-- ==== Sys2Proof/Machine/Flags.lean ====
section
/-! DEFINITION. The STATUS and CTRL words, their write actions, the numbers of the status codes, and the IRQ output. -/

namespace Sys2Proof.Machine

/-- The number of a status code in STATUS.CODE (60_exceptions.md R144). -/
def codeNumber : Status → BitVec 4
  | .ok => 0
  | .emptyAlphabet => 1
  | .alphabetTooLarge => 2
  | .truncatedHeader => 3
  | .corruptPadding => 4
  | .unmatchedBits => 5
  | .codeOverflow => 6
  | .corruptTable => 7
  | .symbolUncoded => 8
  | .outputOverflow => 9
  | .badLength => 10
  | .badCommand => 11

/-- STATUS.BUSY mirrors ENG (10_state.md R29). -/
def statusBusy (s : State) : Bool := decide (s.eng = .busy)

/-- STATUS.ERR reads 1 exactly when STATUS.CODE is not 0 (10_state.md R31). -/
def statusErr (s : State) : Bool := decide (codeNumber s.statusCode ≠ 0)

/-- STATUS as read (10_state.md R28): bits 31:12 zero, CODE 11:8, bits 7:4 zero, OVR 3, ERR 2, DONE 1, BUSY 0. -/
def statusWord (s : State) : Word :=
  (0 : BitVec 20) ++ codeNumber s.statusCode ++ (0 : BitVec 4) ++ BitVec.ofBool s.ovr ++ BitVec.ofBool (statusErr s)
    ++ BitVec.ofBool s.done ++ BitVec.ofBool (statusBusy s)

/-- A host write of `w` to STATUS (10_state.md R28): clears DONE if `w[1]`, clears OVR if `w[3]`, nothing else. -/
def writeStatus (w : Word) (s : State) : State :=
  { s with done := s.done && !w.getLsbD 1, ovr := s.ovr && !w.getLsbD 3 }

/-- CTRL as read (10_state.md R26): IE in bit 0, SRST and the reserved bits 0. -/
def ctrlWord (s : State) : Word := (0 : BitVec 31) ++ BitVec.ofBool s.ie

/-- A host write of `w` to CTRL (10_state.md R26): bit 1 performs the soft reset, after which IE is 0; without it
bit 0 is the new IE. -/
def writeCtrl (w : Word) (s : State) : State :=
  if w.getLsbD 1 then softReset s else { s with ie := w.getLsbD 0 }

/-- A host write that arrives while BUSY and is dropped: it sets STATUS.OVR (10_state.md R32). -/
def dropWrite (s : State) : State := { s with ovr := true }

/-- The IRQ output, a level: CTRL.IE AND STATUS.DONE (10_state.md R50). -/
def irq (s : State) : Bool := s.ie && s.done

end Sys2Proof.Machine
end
§ §
Your objective. Lines from the start of the entries through the one containing "namespace Sys2Proof.Machine" are to be set down again exactly, both ends included.

Answer area.
-- ==== Sys2Proof/Machine/Flags.lean ====
section
/-! DEFINITION. The STATUS and CTRL words, their write actions, the numbers of the status codes, and the IRQ output. -/

namespace Sys2Proof.Machine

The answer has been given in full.